Each trial is associated with a number of events of interest to us, which, generally speaking, can appear simultaneously. For example, when throwing a dice (i.e., a die with points 1, 2, 3, 4, 5, 6 on its faces), the event is a deuce, and the event is an even number of points. Obviously, these events are not mutually exclusive.

Let all possible results of the test be carried out in a number of the only possible special cases, mutually exclusive of each other. Then:

  • each test outcome is represented by one and only one elementary event;
  • · any event associated with this test is a set of finite or infinite number of elementary events;
  • · an event occurs if and only if one of the elementary events included in this set is realized.

In other words, an arbitrary but fixed space of elementary events is given, which can be represented as a certain area on the plane. In this case, elementary events are points of the plane lying inside.
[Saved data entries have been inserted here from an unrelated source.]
-- ==== Sys2Proof/Tests/Slice0.lean ====
section
/-! SUPPORT. Small tests: each expected value is an example of the rule named, or a vector of 95_test_vectors.md, or is worked
out by hand from the rule. Then a witness for every statement that has hypotheses. -/

namespace Sys2Proof.Tests

open Sys2Proof.Machine Sys2Proof.Spec

/-! ### Well-formedness: an ill-formed term for each check, refused -/

theorem test_unimpl_of_nop_is_ill_formed : (Instr.unimpl 0x01).wellFormed true = false := by decide
theorem test_unimpl_of_nim_is_ill_formed : (Instr.unimpl 0x71).wellFormed true = false := by decide
theorem test_unimpl_of_nim_without_extension : (Instr.unimpl 0x71).wellFormed false = true := by decide
theorem test_nim_without_extension : (Instr.nim 0x0F 0x05).wellFormed false = false := by decide
theorem test_oim_without_extension : (Instr.oim 0x0F 0x05).wellFormed false = false := by decide
theorem test_xim_without_extension : (Instr.xim 0x0F 0x05).wellFormed false = false := by decide
theorem test_tmm_without_extension : (Instr.tmm 0x0F 0x05).wellFormed false = false := by decide
theorem test_adx_without_extension : (Instr.adx (.imm 0x05)).wellFormed false = false := by decide

/-! ### Decoding: every row of the grid of 30_encoding.md R111, with operand bytes 0x12 and 0x34 -/

theorem test_decode_row_0 :
  decodeTableWord 8 0x00 = some (.unimpl 0x00) ∧
  decodeTableWord 8 0x01 = some (.nop) ∧
  decodeTableWord 8 0x02 = some (.unimpl 0x02) ∧
  decodeTableWord 8 0x03 = some (.unimpl 0x03) ∧
  decodeTableWord 8 0x04 = some (.unimpl 0x04) ∧
  decodeTableWord 8 0x05 = some (.unimpl 0x05) ∧
  decodeTableWord 8 0x06 = some (.tap) ∧
  decodeTableWord 8 0x07 = some (.tpa) ∧
  decodeTableWord 8 0x08 = some (.inx) ∧
  decodeTableWord 8 0x09 = some (.dex) ∧
  decodeTableWord 8 0x0A = some (.clv) ∧
  decodeTableWord 8 0x0B = some (.sev) ∧
  decodeTableWord 8 0x0C = some (.clc) ∧
  decodeTableWord 8 0x0D = some (.sec) ∧
  decodeTableWord 8 0x0E = some (.cli) ∧
  decodeTableWord 8 0x0F = some (.sei) := by decide

theorem test_decode_row_1 :
  decodeTableWord 8 0x10 = some (.sba) ∧
  decodeTableWord 8 0x11 = some (.cba) ∧
  decodeTableWord 8 0x12 = some (.unimpl 0x12) ∧
  decodeTableWord 8 0x13 = some (.unimpl 0x13) ∧
  decodeTableWord 8 0x14 = some (.unimpl 0x14) ∧
  decodeTableWord 8 0x15 = some (.unimpl 0x15) ∧
  decodeTableWord 8 0x16 = some (.tab) ∧
  decodeTableWord 8 0x17 = some (.tba) ∧
  decodeTableWord 8 0x18 = some (.unimpl 0x18) ∧
  decodeTableWord 8 0x19 = some (.daa) ∧
  decodeTableWord 8 0x1A = some (.unimpl 0x1A) ∧
  decodeTableWord 8 0x1B = some (.aba) ∧
  decodeTableWord 8 0x1C = some (.unimpl 0x1C) ∧
  decodeTableWord 8 0x1D = some (.unimpl 0x1D) ∧
  decodeTableWord 8 0x1E = some (.unimpl 0x1E) ∧
  decodeTableWord 8 0x1F = some (.unimpl 0x1F) := by decide

theorem test_decode_row_2 :
  decodeTableWord 16 0x1220 = some (.bra 0x12) ∧
  decodeTableWord 8 0x21 = some (.unimpl 0x21) ∧
  decodeTableWord 16 0x1222 = some (.bhi 0x12) ∧
  decodeTableWord 16 0x1223 = some (.bls 0x12) ∧
  decodeTableWord 16 0x1224 = some (.bcc 0x12) ∧
  decodeTableWord 16 0x1225 = some (.bcs 0x12) ∧
  decodeTableWord 16 0x1226 = some (.bne 0x12) ∧
  decodeTableWord 16 0x1227 = some (.beq 0x12) ∧
  decodeTableWord 16 0x1228 = some (.bvc 0x12) ∧
  decodeTableWord 16 0x1229 = some (.bvs 0x12) ∧
  decodeTableWord 16 0x122A = some (.bpl 0x12) ∧
  decodeTableWord 16 0x122B = some (.bmi 0x12) ∧
  decodeTableWord 16 0x122C = some (.bge 0x12) ∧
  decodeTableWord 16 0x122D = some (.blt 0x12) ∧
  decodeTableWord 16 0x122E = some (.bgt 0x12) ∧
  decodeTableWord 16 0x122F = some (.ble 0x12) := by decide

theorem test_decode_row_3 :
  decodeTableWord 8 0x30 = some (.tsx) ∧
  decodeTableWord 8 0x31 = some (.ins) ∧
  decodeTableWord 8 0x32 = some (.pula) ∧
  decodeTableWord 8 0x33 = some (.pulb) ∧
  decodeTableWord 8 0x34 = some (.des) ∧
  decodeTableWord 8 0x35 = some (.txs) ∧
  decodeTableWord 8 0x36 = some (.psha) ∧
  decodeTableWord 8 0x37 = some (.pshb) ∧
  decodeTableWord 8 0x38 = some (.unimpl 0x38) ∧
  decodeTableWord 8 0x39 = some (.rts) ∧
  decodeTableWord 8 0x3A = some (.unimpl 0x3A) ∧
  decodeTableWord 8 0x3B = some (.rti) ∧
  decodeTableWord 8 0x3C = some (.unimpl 0x3C) ∧
  decodeTableWord 8 0x3D = some (.unimpl 0x3D) ∧
  decodeTableWord 8 0x3E = some (.wai) ∧
  decodeTableWord 8 0x3F = some (.swi) := by decide

theorem test_decode_row_4 :
  decodeTableWord 8 0x40 = some (.nega) ∧
  decodeTableWord 8 0x41 = some (.unimpl 0x41) ∧
  decodeTableWord 8 0x42 = some (.unimpl 0x42) ∧
  decodeTableWord 8 0x43 = some (.coma) ∧
  decodeTableWord 8 0x44 = some (.lsra) ∧
  decodeTableWord 8 0x45 = some (.unimpl 0x45) ∧
  decodeTableWord 8 0x46 = some (.rora) ∧
  decodeTableWord 8 0x47 = some (.asra) ∧
  decodeTableWord 8 0x48 = some (.asla) ∧
  decodeTableWord 8 0x49 = some (.rola) ∧
  decodeTableWord 8 0x4A = some (.deca) ∧
  decodeTableWord 8 0x4B = some (.unimpl 0x4B) ∧
  decodeTableWord 8 0x4C = some (.inca) ∧
  decodeTableWord 8 0x4D = some (.tsta) ∧
  decodeTableWord 8 0x4E = some (.unimpl 0x4E) ∧
  decodeTableWord 8 0x4F = some (.clra) := by decide

theorem test_decode_row_5 :
  decodeTableWord 8 0x50 = some (.negb) ∧
  decodeTableWord 8 0x51 = some (.unimpl 0x51) ∧
  decodeTableWord 8 0x52 = some (.unimpl 0x52) ∧
  decodeTableWord 8 0x53 = some (.comb) ∧
  decodeTableWord 8 0x54 = some (.lsrb) ∧
  decodeTableWord 8 0x55 = some (.unimpl 0x55) ∧
  decodeTableWord 8 0x56 = some (.rorb) ∧
  decodeTableWord 8 0x57 = some (.asrb) ∧
  decodeTableWord 8 0x58 = some (.aslb) ∧
  decodeTableWord 8 0x59 = some (.rolb) ∧
  decodeTableWord 8 0x5A = some (.decb) ∧
  decodeTableWord 8 0x5B = some (.unimpl 0x5B) ∧
  decodeTableWord 8 0x5C = some (.incb) ∧
  decodeTableWord 8 0x5D = some (.tstb) ∧
  decodeTableWord 8 0x5E = some (.unimpl 0x5E) ∧
  decodeTableWord 8 0x5F = some (.clrb) := by decide

theorem test_decode_row_6 :
  decodeTableWord 16 0x1260 = some (.neg (.idx 0x12)) ∧
  decodeTableWord 8 0x61 = some (.unimpl 0x61) ∧
  decodeTableWord 8 0x62 = some (.unimpl 0x62) ∧
  decodeTableWord 16 0x1263 = some (.com (.idx 0x12)) ∧
  decodeTableWord 16 0x1264 = some (.lsr (.idx 0x12)) ∧
  decodeTableWord 8 0x65 = some (.unimpl 0x65) ∧
  decodeTableWord 16 0x1266 = some (.ror (.idx 0x12)) ∧
  decodeTableWord 16 0x1267 = some (.asr (.idx 0x12)) ∧
  decodeTableWord 16 0x1268 = some (.asl (.idx 0x12)) ∧
  decodeTableWord 16 0x1269 = some (.rol (.idx 0x12)) ∧
  decodeTableWord 16 0x126A = some (.dec (.idx 0x12)) ∧
  decodeTableWord 8 0x6B = some (.unimpl 0x6B) ∧
  decodeTableWord 16 0x126C = some (.inc (.idx 0x12)) ∧
  decodeTableWord 16 0x126D = some (.tst (.idx 0x12)) ∧
  decodeTableWord 16 0x126E = some (.jmp (.idx 0x12)) ∧
  decodeTableWord 16 0x126F = some (.clr (.idx 0x12)) := by decide

theorem test_decode_row_7 :
  decodeTableWord 24 0x341270 = some (.neg (.ext 0x1234)) ∧
  decodeTableWord 24 0x341271 = some (.nim 0x12 0x34) ∧
  decodeTableWord 24 0x341272 = some (.oim 0x12 0x34) ∧
  decodeTableWord 24 0x341273 = some (.com (.ext 0x1234)) ∧
  decodeTableWord 24 0x341274 = some (.lsr (.ext 0x1234)) ∧
  decodeTableWord 24 0x341275 = some (.xim 0x12 0x34) ∧
  decodeTableWord 24 0x341276 = some (.ror (.ext 0x1234)) ∧
  decodeTableWord 24 0x341277 = some (.asr (.ext 0x1234)) ∧
  decodeTableWord 24 0x341278 = some (.asl (.ext 0x1234)) ∧
  decodeTableWord 24 0x341279 = some (.rol (.ext 0x1234)) ∧
  decodeTableWord 24 0x34127A = some (.dec (.ext 0x1234)) ∧
  decodeTableWord 24 0x34127B = some (.tmm 0x12 0x34) ∧
  decodeTableWord 24 0x34127C = some (.inc (.ext 0x1234)) ∧
  decodeTableWord 24 0x34127D = some (.tst (.ext 0x1234)) ∧
  decodeTableWord 24 0x34127E = some (.jmp (.ext 0x1234)) ∧
  decodeTableWord 24 0x34127F = some (.clr (.ext 0x1234)) := by decide

theorem test_decode_row_8 :
  decodeTableWord 16 0x1280 = some (.suba (.imm 0x12)) ∧
  decodeTableWord 16 0x1281 = some (.cmpa (.imm 0x12)) ∧
  decodeTableWord 16 0x1282 = some (.sbca (.imm 0x12)) ∧
  decodeTableWord 8 0x83 = some (.unimpl 0x83) ∧
  decodeTableWord 16 0x1284 = some (.anda (.imm 0x12)) ∧
  decodeTableWord 16 0x1285 = some (.bita (.imm 0x12)) ∧
  decodeTableWord 16 0x1286 = some (.ldaa (.imm 0x12)) ∧
  decodeTableWord 8 0x87 = some (.unimpl 0x87) ∧
  decodeTableWord 16 0x1288 = some (.eora (.imm 0x12)) ∧
  decodeTableWord 16 0x1289 = some (.adca (.imm 0x12)) ∧
  decodeTableWord 16 0x128A = some (.oraa (.imm 0x12)) ∧
  decodeTableWord 16 0x128B = some (.adda (.imm 0x12)) ∧
  decodeTableWord 24 0x34128C = some (.cpx (.imm 0x1234)) ∧
  decodeTableWord 16 0x128D = some (.bsr 0x12) ∧
  decodeTableWord 24 0x34128E = some (.lds (.imm 0x1234)) ∧
  decodeTableWord 8 0x8F = some (.unimpl 0x8F) := by decide

theorem test_decode_row_9 :
  decodeTableWord 16 0x1290 = some (.suba (.dir 0x12)) ∧
  decodeTableWord 16 0x1291 = some (.cmpa (.dir 0x12)) ∧
  decodeTableWord 16 0x1292 = some (.sbca (.dir 0x12)) ∧
  decodeTableWord 8 0x93 = some (.unimpl 0x93) ∧
  decodeTableWord 16 0x1294 = some (.anda (.dir 0x12)) ∧
  decodeTableWord 16 0x1295 = some (.bita (.dir 0x12)) ∧
  decodeTableWord 16 0x1296 = some (.ldaa (.dir 0x12)) ∧
  decodeTableWord 16 0x1297 = some (.staa (.dir 0x12)) ∧
  decodeTableWord 16 0x1298 = some (.eora (.dir 0x12)) ∧
  decodeTableWord 16 0x1299 = some (.adca (.dir 0x12)) ∧
  decodeTableWord 16 0x129A = some (.oraa (.dir 0x12)) ∧
  decodeTableWord 16 0x129B = some (.adda (.dir 0x12)) ∧
  decodeTableWord 16 0x129C = some (.cpx (.dir 0x12)) ∧
  decodeTableWord 8 0x9D = some (.unimpl 0x9D) ∧
  decodeTableWord 16 0x129E = some (.lds (.dir 0x12)) ∧
  decodeTableWord 16 0x129F = some (.sts (.dir 0x12)) := by decide

theorem test_decode_row_a :
  decodeTableWord 16 0x12A0 = some (.suba (.idx 0x12)) ∧
  decodeTableWord 16 0x12A1 = some (.cmpa (.idx 0x12)) ∧
  decodeTableWord 16 0x12A2 = some (.sbca (.idx 0x12)) ∧
  decodeTableWord 8 0xA3 = some (.unimpl 0xA3) ∧
  decodeTableWord 16 0x12A4 = some (.anda (.idx 0x12)) ∧
  decodeTableWord 16 0x12A5 = some (.bita (.idx 0x12)) ∧
  decodeTableWord 16 0x12A6 = some (.ldaa (.idx 0x12)) ∧
  decodeTableWord 16 0x12A7 = some (.staa (.idx 0x12)) ∧
  decodeTableWord 16 0x12A8 = some (.eora (.idx 0x12)) ∧
  decodeTableWord 16 0x12A9 = some (.adca (.idx 0x12)) ∧
  decodeTableWord 16 0x12AA = some (.oraa (.idx 0x12)) ∧
  decodeTableWord 16 0x12AB = some (.adda (.idx 0x12)) ∧
  decodeTableWord 16 0x12AC = some (.cpx (.idx 0x12)) ∧
  decodeTableWord 16 0x12AD = some (.jsr (.idx 0x12)) ∧
  decodeTableWord 16 0x12AE = some (.lds (.idx 0x12)) ∧
  decodeTableWord 16 0x12AF = some (.sts (.idx 0x12)) := by decide

theorem test_decode_row_b :
  decodeTableWord 24 0x3412B0 = some (.suba (.ext 0x1234)) ∧
  decodeTableWord 24 0x3412B1 = some (.cmpa (.ext 0x1234)) ∧
  decodeTableWord 24 0x3412B2 = some (.sbca (.ext 0x1234)) ∧
  decodeTableWord 8 0xB3 = some (.unimpl 0xB3) ∧
  decodeTableWord 24 0x3412B4 = some (.anda (.ext 0x1234)) ∧
  decodeTableWord 24 0x3412B5 = some (.bita (.ext 0x1234)) ∧
  decodeTableWord 24 0x3412B6 = some (.ldaa (.ext 0x1234)) ∧
  decodeTableWord 24 0x3412B7 = some (.staa (.ext 0x1234)) ∧
  decodeTableWord 24 0x3412B8 = some (.eora (.ext 0x1234)) ∧
  decodeTableWord 24 0x3412B9 = some (.adca (.ext 0x1234)) ∧
  decodeTableWord 24 0x3412BA = some (.oraa (.ext 0x1234)) ∧
  decodeTableWord 24 0x3412BB = some (.adda (.ext 0x1234)) ∧
  decodeTableWord 24 0x3412BC = some (.cpx (.ext 0x1234)) ∧
  decodeTableWord 24 0x3412BD = some (.jsr (.ext 0x1234)) ∧
  decodeTableWord 24 0x3412BE = some (.lds (.ext 0x1234)) ∧
  decodeTableWord 24 0x3412BF = some (.sts (.ext 0x1234)) := by decide

theorem test_decode_row_c :
  decodeTableWord 16 0x12C0 = some (.subb (.imm 0x12)) ∧
  decodeTableWord 16 0x12C1 = some (.cmpb (.imm 0x12)) ∧
  decodeTableWord 16 0x12C2 = some (.sbcb (.imm 0x12)) ∧
  decodeTableWord 8 0xC3 = some (.unimpl 0xC3) ∧
  decodeTableWord 16 0x12C4 = some (.andb (.imm 0x12)) ∧
  decodeTableWord 16 0x12C5 = some (.bitb (.imm 0x12)) ∧
  decodeTableWord 16 0x12C6 = some (.ldab (.imm 0x12)) ∧
  decodeTableWord 8 0xC7 = some (.unimpl 0xC7) ∧
  decodeTableWord 16 0x12C8 = some (.eorb (.imm 0x12)) ∧
  decodeTableWord 16 0x12C9 = some (.adcb (.imm 0x12)) ∧
  decodeTableWord 16 0x12CA = some (.orab (.imm 0x12)) ∧
  decodeTableWord 16 0x12CB = some (.addb (.imm 0x12)) ∧
  decodeTableWord 8 0xCC = some (.unimpl 0xCC) ∧
  decodeTableWord 8 0xCD = some (.unimpl 0xCD) ∧
  decodeTableWord 24 0x3412CE = some (.ldx (.imm 0x1234)) ∧
  decodeTableWord 8 0xCF = some (.unimpl 0xCF) := by decide

theorem test_decode_row_d :
  decodeTableWord 16 0x12D0 = some (.subb (.dir 0x12)) ∧
  decodeTableWord 16 0x12D1 = some (.cmpb (.dir 0x12)) ∧
  decodeTableWord 16 0x12D2 = some (.sbcb (.dir 0x12)) ∧
  decodeTableWord 8 0xD3 = some (.unimpl 0xD3) ∧
  decodeTableWord 16 0x12D4 = some (.andb (.dir 0x12)) ∧
  decodeTableWord 16 0x12D5 = some (.bitb (.dir 0x12)) ∧
  decodeTableWord 16 0x12D6 = some (.ldab (.dir 0x12)) ∧
  decodeTableWord 16 0x12D7 = some (.stab (.dir 0x12)) ∧
  decodeTableWord 16 0x12D8 = some (.eorb (.dir 0x12)) ∧
  decodeTableWord 16 0x12D9 = some (.adcb (.dir 0x12)) ∧
  decodeTableWord 16 0x12DA = some (.orab (.dir 0x12)) ∧
  decodeTableWord 16 0x12DB = some (.addb (.dir 0x12)) ∧
  decodeTableWord 8 0xDC = some (.unimpl 0xDC) ∧
  decodeTableWord 8 0xDD = some (.unimpl 0xDD) ∧
  decodeTableWord 16 0x12DE = some (.ldx (.dir 0x12)) ∧
  decodeTableWord 16 0x12DF = some (.stx (.dir 0x12)) := by decide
Since an event is identified with a set, all operations that can be performed on sets can be performed on events. That is, by analogy with set theory, one constructs event algebra. In particular, the following operations and relationships between events are defined:

(relation of inclusion of sets: a set is a subset of a set) - event A entails event B. In other words, event B occurs whenever event A occurs.

(set equivalence relation) - an event is identical or equivalent to an event. This is possible if and only if and simultaneously, i.e. each occurs whenever the other occurs.

() - sum of events. This is an event consisting in the fact that at least one of the two events or (not excluding the logical "or") has occurred. In the general case, the sum of several events is understood as an event consisting in the occurrence of at least one of these events.

() - product of events. This is an event consisting in the joint implementation of events and (logical "and"). In the general case, the product of several events is understood as an event consisting in the simultaneous implementation of all these events. Thus, events and are incompatible if their product is an impossible event, i.e. .

(set of elements belonging but not belonging) - difference of events. This is an event consisting of selections included in but not included in. It lies in the fact that an event occurs, but an event does not occur.

The opposite (additional) for an event (denoted) is an event consisting of all outcomes that are not included in.

Two events are said to be opposite if the occurrence of one of them is equivalent to the non-occurrence of the other. An event opposite to an event occurs if and only if the event does not occur. In other words, the occurrence of an event simply means that the event did not occur.

The symmetric difference of two events and (denoted) is called an event consisting of outcomes included in or, but not included in and at the same time.

The meaning of the event is that one and only one of the events or occurs.

The symmetric difference is denoted: or.